Let us remember that the designer of an AI therefore has this last safeguard: if his creation does not respect human values, it will naturally be rejected. This will most likely be the case in general, but society is not free from strange individuals, for whom “putting the cat in the oven” remains an acceptable possibility.

What about “true” AI?

Stuart Russell traces a path leading to techniques for respecting human values. It preempts any concerns we may have before we express them in our own way. But basically, even if these questions are far from being resolved, we share Stuart Russell’s feeling that there is no essential difficulty when we speak about “weak” AI. On the other hand, all AI researchers share the same problematic horizon (which no one knows, apart from a few gurus, if it can be reached): a machine capable of reflexivity, improving on its own, faster and much better than could have done it, to the point of overtaking us.

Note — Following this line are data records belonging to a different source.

-- ==== Sys2Proof/Laws/Faults.lean ====
section
/-! SUPPORT. How an instruction or a step stops: bus faults that name the PC it began at, and the decode fault of the
fetch; no refusal (60_exceptions.md rules R340 to R345). -/

namespace Sys2Proof.Machine

/-- Every fault of a result is a bus fault that names `pc0`. -/
structure FaultsAt {α : Type} (pc0 : Word) (r : Result α) : Prop where
  names : ∀ e s, r = .fault e s → ∃ kind a, e = .bus kind a pc0

theorem FaultsAt.ok {α : Type} (pc0 : Word) (a : α) (s : State) : FaultsAt pc0 (Result.ok a s) := ⟨fun _ _ h => nomatch h⟩

theorem FaultsAt.bus {α : Type} (pc0 : Word) (kind : Access) (a : Word) (s : State) :
    FaultsAt pc0 (Result.fault (.bus kind a pc0) s : Result α) := ⟨fun e t h => by cases h; exact ⟨kind, a, rfl⟩⟩

theorem FaultsAt.bind {α β : Type} {pc0 : Word} {r : Result α} {k : α → State → Result β} (h : FaultsAt pc0 r)
    (h' : ∀ a s, FaultsAt pc0 (k a s)) : FaultsAt pc0 (r.bind k) := by
  refine ⟨fun e t ht => ?_⟩
  rcases Result.bind_eq_fault.mp ht with ht | ⟨a, s, -, ht⟩
  · exact h.names e t ht
  · exact (h' a s).names e t ht

theorem ppuRead_faultsAt (pc0 : Word) (a : BitVec 14) (s : State) : FaultsAt pc0 (ppuRead pc0 a s) := by
  unfold ppuRead; split
  · exact .ok ..
  · exact .bus ..

theorem readPort_faultsAt (pc0 : Word) (port : PpuPort) (s : State) : FaultsAt pc0 (readPort pc0 port s) := by
  have bus : FaultsAt pc0 (readOpenBus s) := by unfold readOpenBus; split <;> exact .ok ..
  cases port with
  | ctrl => exact bus
  | mask => exact bus
  | status => exact .ok ..
  | oamAddr => exact bus
  | oamData => exact .ok ..
  | scroll => exact bus
  | addr => exact bus
  | data =>
    refine .bind (ppuRead_faultsAt ..) fun b s => ?_
    split
    · exact .ok ..
    · exact .bind (ppuRead_faultsAt ..) fun _ _ => .ok ..

theorem writePort_faultsAt (pc0 : Word) (port : PpuPort) (d : Byte) (s : State) :
    FaultsAt pc0 (writePort pc0 port d s) := by
  cases port with
  | data =>
    refine .bind ?_ fun _ _ => .ok ..
    unfold ppuWrite chrWrite
    repeat' split
    all_goals first | exact .ok .. | exact .bus ..
  | ctrl => exact .ok ..
  | mask => exact .ok ..
  | status => exact .ok ..
  | oamAddr => exact .ok ..
  | oamData => exact .ok ..
  | scroll => exact .ok ..
  | addr => exact .ok ..

theorem memRead_faultsAt (pc0 a : Word) (s : State) : FaultsAt pc0 (memRead pc0 a s) := by
  unfold memRead
  repeat' split
  all_goals first | exact .ok .. | exact .bus .. | exact readPort_faultsAt ..

theorem memWrite_faultsAt (pc0 a : Word) (d : Byte) (s : State) : FaultsAt pc0 (memWrite pc0 a d s) := by
  unfold memWrite
  repeat' split
  all_goals first | exact .ok .. | exact .bus .. | exact writePort_faultsAt ..

/-- A read that faults records a read (rule R342). -/
theorem memRead_faultKind {pc0 a : Word} {s t : State} {e : FaultRecord} (h : memRead pc0 a s = .fault e t) :
    ∃ ea, e = .bus .read ea pc0 := by
  have ppu : ∀ {a : BitVec 14} {s t : State} {e : FaultRecord}, ppuRead pc0 a s = .fault e t → ∃ ea, e = .bus .read ea pc0 := by
    intro a s t e h
    unfold ppuRead at h
    split at h <;> cases h
    exact ⟨_, rfl⟩
  have bus : ∀ {s t : State} {e : FaultRecord}, readOpenBus s ≠ .fault e t := by
    intro s t e h; unfold readOpenBus at h; split at h <;> cases h
  unfold memRead at h
  split at h
  · cases h
  split at h
  · cases hp : portOf a <;> rw [hp] at h
    case data =>
      rcases Result.bind_eq_fault.mp h with h | ⟨b, u, -, h⟩
      · exact ppu h
      · split at h
        · cases h
        · rcases Result.bind_eq_fault.mp h with h | ⟨_, _, -, h⟩
          · exact ppu h
          · cases h
    all_goals first | exact absurd h bus | cases h
  split at h
  · cases h; exact ⟨_, rfl⟩
  · split at h <;> cases h
    exact ⟨_, rfl⟩

/-- A write that faults records a write (rule R342). -/
theorem memWrite_faultKind {pc0 a : Word} {d : Byte} {s t : State} {e : FaultRecord} (h : memWrite pc0 a d s = .fault e t) :
    ∃ ea, e = .bus .write ea pc0 := by
  unfold memWrite at h
  split at h
  · cases h
  split at h
  · cases hp : portOf a <;> rw [hp] at h
    case data =>
      rcases Result.bind_eq_fault.mp h with h | ⟨_, _, -, h⟩
      · unfold ppuWrite chrWrite at h
        repeat' split at h
        all_goals cases h
        all_goals exact ⟨_, rfl⟩
      · cases h
    all_goals cases h
  · cases h; exact ⟨_, rfl⟩

theorem read16_faultsAt (pc0 a : Word) (s : State) : FaultsAt pc0 (read16 pc0 a s) :=
  .bind (memRead_faultsAt ..) fun _ _ => .bind (memRead_faultsAt ..) fun _ _ => .ok ..

theorem resolve_faultsAt (pc0 : Word) (m : MemOperand) (s : State) : FaultsAt pc0 (resolve pc0 m s) := by
  cases m with
  | indirect ptr => exact .bind (memRead_faultsAt ..) fun _ _ => .bind (memRead_faultsAt ..) fun _ _ => .ok ..
  | indirectX zp => simp only [resolve, read16Zp_eq, Result.bind_ok]; exact .ok ..
  | indirectY zp => simp only [resolve, read16Zp_eq, Result.bind_ok]; exact .ok ..
  | zeroPage zp => exact .ok ..
  | zeroPageX zp => exact .ok ..
  | zeroPageY zp => exact .ok ..
  | absolute addr => exact .ok ..
  | absoluteX addr => exact .ok ..
  | absoluteY addr => exact .ok ..

theorem readSource_faultsAt (pc0 : Word) (src : Source) (s : State) : FaultsAt pc0 (readSource pc0 src s) := by
  cases src with
  | imm b => exact .ok ..
  | mem m => exact .bind (resolve_faultsAt ..) fun _ _ => .bind (memRead_faultsAt ..) fun _ _ => .ok ..

theorem enterInterrupt_faultsAt (pc0 ret vector : Word) (b : Byte) (s : State) :
    FaultsAt pc0 (enterInterrupt pc0 ret b vector s) := by
  simp only [enterInterrupt, push16_eq, push_eq, Result.bind_ok]
  exact .bind (read16_faultsAt ..) fun _ _ => .ok ..

theorem service_faultsAt (kind : Interrupt) (s : State) : FaultsAt s.pc (service kind s) := by
  cases kind with
  | irq => exact .bind (enterInterrupt_faultsAt ..) fun _ _ => .ok ..
  | nmi => exact .bind (enterInterrupt_faultsAt ..) fun _ _ => .ok ..
  | reset => exact .bind (read16_faultsAt ..) fun _ _ => .ok ..

/-- An outcome that is a next state, or a bus fault that names `pc0` and leaves `FAULT` holding its record. -/
def OutcomeAt (pc0 : Word) (o : Out) : Prop :=
  (∃ t, o = .next t) ∨ ∃ kind a left, o = .fault (.busFault kind a pc0 left) ∧ left.fault = some (.bus kind a pc0)

theorem OutcomeAt.of_result {pc0 : Word} {r : Result Unit} (h : FaultsAt pc0 r) : OutcomeAt pc0 r.toOutcome := by
  cases r with
  | ok _ t => exact .inl ⟨t, rfl⟩
  | fault e t =>
    obtain ⟨kind, a, rfl⟩ := h.names e t rfl
    exact .inr ⟨kind, a, _, rfl, rfl⟩

theorem stack_faultsAt (m : Mnemonic) (effect : Word → State → Result Unit) (h : handlerOf m = .stack effect)
    (pc0 : Word) (s : State) : FaultsAt pc0 (effect pc0 s) := by
  cases m <;> simp only [handlerOf, reduceCtorEq, Handler.stack.injEq] at h <;> subst h
  · simp only [rtsEffect, pull16_eq, Result.bind_ok]; exact .ok ..
  · exact enterInterrupt_faultsAt ..
  · simp only [rtiEffect, returnFromInterrupt_eq]; exact .ok ..
  · simp only [phaEffect, push_eq]; exact .ok ..
  · simp only [phpEffect, push_eq]; exact .ok ..
  · simp only [plaEffect, pull_eq, Result.bind_ok]; exact .ok ..
  · simp only [plpEffect, pull_eq, Result.bind_ok]; exact .ok ..

/-- The modes a handler takes an operand of. -/
def Handler.takes : Handler → Mode → Bool
  | .implied _, mode => mode == .implied
  | .stack _, mode => mode == .implied
  | .read _, mode => mode != .implied && mode != .accumulator && mode != .relative
  | .store _, mode => mode != .implied && mode != .accumulator && mode != .relative && mode != .immediate
  | .rmw _, mode => mode != .implied && mode != .relative && mode != .immediate
  | .branch _ _, mode => mode == .relative
  | .jump, mode => mode == .absolute || mode == .indirect
  | .call, mode => mode == .absolute
  | .nop, mode => mode != .accumulator && mode != .relative

set_option maxRecDepth 10000 in
/-- Every row pairs its mnemonic's handler with a mode it takes (30_encoding.md rule R162). -/
theorem handler_takes (i : Instr) : (handlerOf i.mnemonic).takes i.operand.mode = true := by
  obtain ⟨slot, hs, k⟩ := mem_opcodeMap i
  have h : opcodeMap.all (fun slot => (handlerOf (slotRow slot).1).takes (slotRow slot).2.2.1) = true := rfl
  have := List.all_eq_true.mp h slot hs
  rw [k] at this; exact this

/-- An instruction completes, or stops with a bus fault that names the PC of its opcode fetch; it is never refused. -/
theorem exec_outcome (i : Instr) (s : State) : OutcomeAt (startPc i s) (exec i s) := by
  rw [exec_eq_perform, perform]
  have ht := handler_takes i
  have skip : ∀ {r : Result Resolved} {k : Resolved → State → Result Unit}, FaultsAt (startPc i s) r →
      (∀ a t, FaultsAt (startPc i s) (k a t)) → OutcomeAt (startPc i s) (r.bind k).toOutcome :=
    fun h h' => .of_result (.bind h h')
  cases hh : handlerOf i.mnemonic with
  | implied effect =>
    cases ho : i.operand <;> simp only [hh, ho, Handler.takes, Operand.mode] at ht
    · exact .inl ⟨_, rfl⟩
    all_goals first | contradiction | (rename_i m; cases m <;> contradiction)
  | stack effect =>
    cases ho : i.operand <;> simp only [hh, ho, Handler.takes, Operand.mode] at ht
    · exact .of_result (.bind (stack_faultsAt _ effect hh ..) fun _ _ => .ok ..)
    all_goals first | contradiction | (rename_i m; cases m <;> contradiction)
  | read effect =>
    cases ho : i.operand <;> simp only [hh, ho, Handler.takes, Operand.mode] at ht
    all_goals first
      | contradiction
      | (simp only [Handler.run, runRead]; exact .of_result (.bind (readSource_faultsAt ..) fun _ _ => .ok ..))
  | store value =>
    cases ho : i.operand <;> simp only [hh, ho, Handler.takes, Operand.mode] at ht
    all_goals first
      | contradiction
      | exact skip (resolve_faultsAt ..) fun _ _ => .bind (memWrite_faultsAt ..) fun _ _ => .ok ..
  | rmw op =>
    cases ho : i.operand <;> simp only [hh, ho, Handler.takes, Operand.mode] at ht
    all_goals first
      | contradiction
      | exact .inl ⟨_, rfl⟩
      | exact skip (resolve_faultsAt ..) fun _ _ => .bind (memRead_faultsAt ..) fun _ _ =>
          .bind (memWrite_faultsAt ..) fun _ _ => .ok ..
  | branch mask want =>
    cases ho : i.operand <;> simp only [hh, ho, Handler.takes, Operand.mode] at ht
    case relative off => simp only [Handler.run, runBranch]; split <;> exact .inl ⟨_, rfl⟩
    all_goals first | contradiction | (rename_i m; cases m <;> contradiction)
  | jump =>
    cases ho : i.operand <;> simp only [hh, ho, Handler.takes, Operand.mode] at ht
    all_goals first | contradiction | exact skip (resolve_faultsAt ..) fun _ _ => .ok ..
  | call =>
    cases ho : i.operand with
    | mem m =>
      rw [hh, ho] at ht
      cases m <;> first
        | contradiction
        | (refine .of_result (.bind ?_ fun _ _ => .ok ..)
           simp only [jsrEffect, push16_eq, Result.bind_ok]; exact .ok ..)
    | implied => rw [hh, ho] at ht; contradiction
    | accumulator => rw [hh, ho] at ht; contradiction
    | immediate b => rw [hh, ho] at ht; contradiction
    | relative off => rw [hh, ho] at ht; contradiction
  | nop =>
    cases ho : i.operand <;> simp only [hh, ho, Handler.takes, Operand.mode] at ht
    all_goals first
      | contradiction
      | exact .inl ⟨_, rfl⟩
      | exact skip (resolve_faultsAt ..) fun _ _ => .ok ..

/-- The fetch completes, or stops with a bus fault or a decode fault at the PC it began at. -/
theorem fetchInstr_fault {s t : State} {e : FaultRecord} (h : fetchInstr s = .fault e t) :
    (∃ kind a, e = .bus kind a s.pc) ∨ ∃ opcode, e = .decode opcode s.pc := by
  rcases Result.bind_eq_fault.mp h with h | ⟨b, u, -, h⟩
  · exact .inl ((memRead_faultsAt ..).names _ _ h)
  · split at h
    · cases h; exact .inr ⟨_, rfl⟩
    · rename_i form _
      have k : FaultsAt s.pc (fetchOperand s.pc form (u.advancePc 1)) := by
        cases form with
        | implied j => exact .ok ..
        | unread f => exact .ok ..
        | immediate f => exact .bind (memRead_faultsAt ..) fun _ _ => .ok ..
        | byte f => exact .bind (memRead_faultsAt ..) fun _ _ => .ok ..
        | relative f => exact .bind (memRead_faultsAt ..) fun _ _ => .ok ..
        | word f => exact .bind (read16_faultsAt ..) fun _ _ => .ok ..
      exact .inl (k.names _ _ h)

end Sys2Proof.Machine
end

Stuart Russell: Could you prove that your systems can’t ever, no matter how smart they are, overwrite their original goals as set by the humans? […] that’s a serious problem if the machine has a scope of action in the real world. […] They will rewrite themselves to a new program based on the existing program plus the experience they have in the world. What’s the possible scope of effect of interaction with the real world on how the next program gets designed? That’s where we don’t have much knowledge as yet.

The AI researcher reaches a limit here that he can never overcome alone. Let us remember that, when we hear Elon Musk raising alarms every two weeks, beyond that he does it in his own interest, it is this limit that he evokes, this horizon of the machine which is reprogrammed in the real world, like a living being.

The comeback of Moral Philosophy

Here is how an AI researcher talks to us today about “human values” and how to make them respected by “intelligent” machines. Articles on this subject will proliferate as AI techniques penetrate our daily lives, and all Stuart Russell will be summoned to speak. Might as well try to understand them.

It is clear that some moral injunctions, the injunction “zero” being “you will not kill”, remain to be interpreted on a case by case basis (“you will not kill” except in the case of self-defense …). Morality is not fixed: it adjusts to our progress and is sedimented by jurisprudence. The world modified by machines will inevitably ask us new moral questions, will invite us to propose new “human values”, which are not yet present in existing films and books. But already, the push of AI forces us to question our values, what they are, how we acquire them, what we do when they are violated, etc. There is no doubt: as Joshua Greene, a psychologist at Harvard University, writes:

Before we can program our moral values into machines, we must strive to clarify and make them coherent, which could be the moment of truth for Moral Philosophy in the 21st century.

Even “Being Stuart Russell”, we fully agree.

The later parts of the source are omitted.